RECORDS PROVIDED:

-- ==== Sys2Proof/Machine/PartsScore.lean ====
section
/-! DEFINITION. The state of the pattern store (16_pattern_trust) and of the scoring island (05_riddle_trees,
06_dense_drift), which the die unit and the aggregator have alike. Plain data throughout. -/

namespace Sys2Proof.Machine

/-- A section of a pattern: SVER and its bytes (16 R522, R527). -/
structure Section where
  sver : Nat
  bytes : List Byte
  deriving DecidableEq, Repr

/-- A container being received or verified (16 R532-R534). -/
structure Loading where
  /-- TOTLEN announced. -/
  len : Nat
  /-- LOADID, for a load over the Race. -/
  race : Option Nat
  /-- Bytes held, by offset. -/
  chunks : Tab (List Byte)
  /-- A chunk was refused, or END found the load incomplete: the load ends as FORMAT. -/
  bad : Bool
  /-- Requester (16 R543). -/
  stamp : Word
  onode : Node
  deriving DecidableEq, Repr

/-- Verified content that waits for its main latch (16 R532). -/
structure Content where
  /-- An INSERT; otherwise a full PATTERN. -/
  insert : Bool
  arb : Nat
  /-- EFFEPN; 0 the next main latch. -/
  eff : Nat
  /-- SHA-384 of the signed bytes. -/
  digest : Digest
  /-- Sections by STYPE. -/
  secs : Tab Section
  stamp : Word
  onode : Node
  /-- OWNERID of the signer's certificate, when the container carries one. -/
  signer : Option Nat
  deriving DecidableEq, Repr

/-- A firmware bank (16 R536): none where no valid image stands. -/
structure FwImage where
  svn : Nat
  stv : Nat
  /-- SHA-384 of the container's signed bytes. -/
  digest : Digest
  deriving DecidableEq, Repr

/-- Firmware of the part: the Ladle's, or the control cluster's (16 R536-R538). -/
structure Firmware where
  bank0 : Option FwImage
  bank1 : Option FwImage
  /-- 0, 1, or 2 the base image. -/
  active : Nat
  /-- The inactive bank is verified. -/
  verified : Bool
  reverted : Bool
  fuse : Nat
  /-- A swap waits for the Ladle's idle point; the instant of the write (oscillator count). -/
  swapAt : Option Nat
  /-- Firmware started at this oscillator count and has not yet declared itself healthy. -/
  startAt : Option Nat
  /-- Bank to return to if it does not. -/
  previous : Nat
  deriving DecidableEq, Repr

/-- Pattern, owner and loads (16). -/
structure Pat where
  /-- Sections in force but for the banked ones (STYPE 3-7). -/
  secs : Tab Section
  /-- M in force; none when no pattern is. -/
  meas : Option Digest
  arb : Nat
  insgen : Nat
  /-- Anti-rollback floor of the part's own target, and an aggregator's D floor. -/
  arbMin : Nat
  arbMinD : Nat
  /-- OWNERID bound. -/
  owner : Option Nat
  /-- The bound owner's certificate. -/
  cert : List Byte
  /-- The pattern in force has an owner taken from its certificate (R520). -/
  provisional : Bool
  foreign : Bool
  /-- OWNERID of the pattern in force. -/
  patOwner : Option Nat
  loading : Option Loading
  verifying : Option Loading
  pending : Option Content
  /-- PAT_STAT.RESULT. -/
  result : Nat
  fw : Firmware
  /-- Aggregator: D pattern and its chain of inserts kept in flash, and its measurement (R535). -/
  dstore : List (List Byte)
  dmeas : Option Digest
  deriving DecidableEq, Repr

/-- One bank of a model set (05 R168, 06 R217): its sections, and the first store entry of each slot's ensemble. -/
structure Bank where
  secs : Tab Section
  base : Tab Nat
  deriving DecidableEq, Repr

/-- A raw item that a feature or a metric reads at a latch or an entry (05 R170). -/
inductive Raw where
  /-- A 64-bit item. -/
  | num (x : Nat)
  /-- A sensor entry of 03 R112. -/
  | sensor (value : Word) (fmt : Nat) (valid : Bool) (age : Nat)
  /-- Invalid, with the reason of 05 R175. -/
  | absent (reason : Nat)
  /-- A ratio of two features. -/
  | ratio
  /-- Kept from the last main vector. -/
  | kept
  deriving DecidableEq, Repr

/-- A converted and encoded feature (05 R171-R178). -/
structure FeatVal where
  /-- Value, 32 bits; 0 when missing. -/
  value : Nat
  code : Nat
  miss : Bool
  fsat : Bool
  reason : Nat
  deriving DecidableEq, Repr

/-- What a vector's latch or entry gives its verdicts (05 R201, R202). -/
structure VecHead where
  epn : Nat
  fepn : Nat
  time : Nat
  tq : Nat
  clkstop : Bool
  step : Bool
  partialRun : Bool
  /-- Image of the main, of the fast epoch skipped. -/
  noMain : Bool
  noFast : Bool
  scopea : Nat
  deriving DecidableEq, Repr

/-- A feature vector (05 R170, R179). -/
structure Vec where
  id : Nat
  bank : Nat
  isMain : Bool
  isFast : Bool
  head : VecHead
  raws : List Raw
  /-- Empty until the features are ready. -/
  feats : List FeatVal
  ready : Bool
  deriving DecidableEq, Repr

/-- A tree or dense job (05 R193, 06 R228). -/
structure Job where
  vec : Nat
  slot : Nat
  /-- 0 main, 1 fast, 2 plan entry. -/
  kind : Nat
  /-- Bank whose ensemble or model it runs (05 R205). -/
  bank : Nat
  deriving DecidableEq, Repr

/-- Weir state (05 R198): ABOVE, rising and falling counts for i = 1 to 3. -/
structure Weir where
  above : List Bool
  rc : List Nat
  fc : List Nat
  deriving DecidableEq, Repr

/-- An ensemble slot, or an output of a dense slot, between verdicts. -/
structure SlotSt where
  weir : Weir
  /-- The next verdict carries RESTART, SWAPPED, PREVOVERRUN. -/
  restart : Bool
  swapped : Bool
  prevOver : Bool
  /-- WEIRCTL.RESET written (05 R200). -/
  wreset : Bool
  /-- A verdict since the Weir state last cleared (05 R216). -/
  valid : Bool
  /-- VFLAGS and raw level of the last verdict. -/
  vflags : Nat
  rawLevel : Nat
  score : Int
  epn : Nat
  /-- Level given to the health unit. -/
  level : Nat
  /-- Last y of a dense output. -/
  y : Int
  /-- The state is still that of the same slot of the other bank, which its last verdicts may yet change (05 R209). -/
  carry : Bool
  deriving DecidableEq, Repr

/-- A tree verdict kept for the dense outputs that join it (06 R226). -/
structure Partner where
  vec : Nat
  slot : Nat
  /-- VFLAGS. -/
  flags : Nat
  score : Int
  level : Nat
  /-- The job was dropped: no verdict (06 R227). -/
  dropped : Bool
  deriving DecidableEq, Repr

/-- Outputs of a dense job whose verdict waits for its partners (06 R227). -/
structure DenseWait where
  job : Job
  /-- y of each output with its SAT, and the flags common to all. -/
  ys : List (Int × Bool)
  qsat : Bool
  imputed : Bool
  fsat : Bool
  miss : Nat
  storeErr : Bool
  deriving DecidableEq, Repr

/-- Damage of a tree store entry: bits of VALUE, CARE and VALID, and parity bits, that differ from what the loader wrote
(05 R210). -/
structure StoreErr where
  value : BitVec 160
  care : BitVec 160
  valid : Bool
  par : BitVec 2
  deriving DecidableEq, Repr

/-- The scoring island (05, 06). -/
structure Score where
  bank0 : Bank
  bank1 : Bank
  /-- Active bank. -/
  active : Nat
  shadowValid : Bool
  /-- Pending swap: the armed epoch (05 R204). -/
  swap : Option Nat
  /-- Swaps since the pattern was loaded. -/
  swapn : Nat
  /-- A swap armed while the pending one's epoch has fired and its latch is still to come (05 R204, R206). -/
  swapNext : Option Nat
  /-- Banks damaged by a memory error, those of them with a lost word of the MODEL region, and leaf words lost (15 R506). -/
  damaged : List Nat
  lostModel : List Nat
  badLeaf : List Nat
  storeErr : Tab StoreErr
  /-- Next entry of the scrubber (05 R210). -/
  scrub : Nat
  nextVec : Nat
  vecs : List Vec
  /-- Last main vector's features, by bank (05 R170). -/
  mainFeats : Tab (List FeatVal)
  /-- Aggregator: results that features named and that had not completed by the trigger (05 R174, R212 LATEVAL). -/
  awaited : List RdxKey
  /-- Last vector's features and EPN (RDL registers). -/
  lastFeats : List FeatVal
  lastEpn : Nat
  trees : Tab SlotSt
  /-- Tree jobs begun whose verdicts are still to come, oldest first: each but the last has issued its last tree (05 R193). -/
  runTree : List Job
  treeQ : List Job
  partners : List Partner
  /-- Dense outputs: key 16 × slot + output. -/
  outs : Tab SlotSt
  runDense : Option Job
  denseQ : List Job
  waits : List DenseWait
  /-- EPN of the last verdict of each dense slot, by 256 × bank + slot. -/
  denseEpn : Tab Nat
  /-- Instants that fired before the SCO island was ready and whose latches are still to come (18 R575). -/
  skip : Nat
  deriving DecidableEq, Repr

/-- A drift metric (06 R237, R247). -/
structure Metric where
  /-- 0 EMPTY, 1 CAL, 2 SET. -/
  bstate : Nat
  e : Int
  bband : Nat
  calcnt : Nat
  sp : Int
  sn : Int
  drift : Bool
  up : Bool
  down : Bool
  ext : Bool
  msat : Bool
  lband : Nat
  last : Int
  /-- REBASE waits for the next update. -/
  rebase : Bool
  deriving DecidableEq, Repr

/-- A drift change entry (06 R241): 16 bytes, its EXTRAPOLATED flag, and whether it travels in the ALARM class. -/
structure DriftEnt where
  bytes : List Byte
  ext : Bool
  alarm : Bool
  deriving DecidableEq, Repr

/-- The updates of one latch or entry (06 R240, R241). -/
structure Batch where
  epn : Nat
  time : Nat
  tq : Nat
  clkstop : Bool
  /-- none: void. -/
  band : Option Nat
  /-- Aggregator: the entry, whose band is found at each update (06 R236). -/
  entry : Option RdxKey
  /-- The DRIFT section of the configuration that the latch belongs to, and the states of the metrics that content replaced
  since (03 R121; 06 R242). -/
  sec : List Byte
  gone : Tab Metric
  /-- Metrics still to update, ascending, with their raw items. -/
  due : List (Nat × Raw)
  entries : List DriftEnt
  deriving DecidableEq, Repr

/-- The drift unit (06). -/
structure Drift where
  metrics : Tab Metric
  batches : List Batch
  /-- The next change record carries RESTART. -/
  restart : Bool
  /-- Band of the last update's latch: outer none before the first, inner none void. -/
  lastBand : Option (Option Nat)
  lastEpn : Nat
  deriving DecidableEq, Repr

end Sys2Proof.Machine
end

THE PROBLEM: Among the records above, extract exactly the lines from the line with "race : Option Nat" to the line with "is verified. -/", both lines included, and leave out the rest.

PROBLEM SOLUTION:
  race : Option Nat
  /-- Bytes held, by offset. -/
  chunks : Tab (List Byte)
  /-- A chunk was refused, or END found the load incomplete: the load ends as FORMAT. -/
  bad : Bool
  /-- Requester (16 R543). -/
  stamp : Word
  onode : Node
  deriving DecidableEq, Repr

/-- Verified content that waits for its main latch (16 R532). -/
structure Content where
  /-- An INSERT; otherwise a full PATTERN. -/
  insert : Bool
  arb : Nat
  /-- EFFEPN; 0 the next main latch. -/
  eff : Nat
  /-- SHA-384 of the signed bytes. -/
  digest : Digest
  /-- Sections by STYPE. -/
  secs : Tab Section
  stamp : Word
  onode : Node
  /-- OWNERID of the signer's certificate, when the container carries one. -/
  signer : Option Nat
  deriving DecidableEq, Repr

/-- A firmware bank (16 R536): none where no valid image stands. -/
structure FwImage where
  svn : Nat
  stv : Nat
  /-- SHA-384 of the container's signed bytes. -/
  digest : Digest
  deriving DecidableEq, Repr

/-- Firmware of the part: the Ladle's, or the control cluster's (16 R536-R538). -/
structure Firmware where
  bank0 : Option FwImage
  bank1 : Option FwImage
  /-- 0, 1, or 2 the base image. -/
  active : Nat
  /-- The inactive bank is verified. -/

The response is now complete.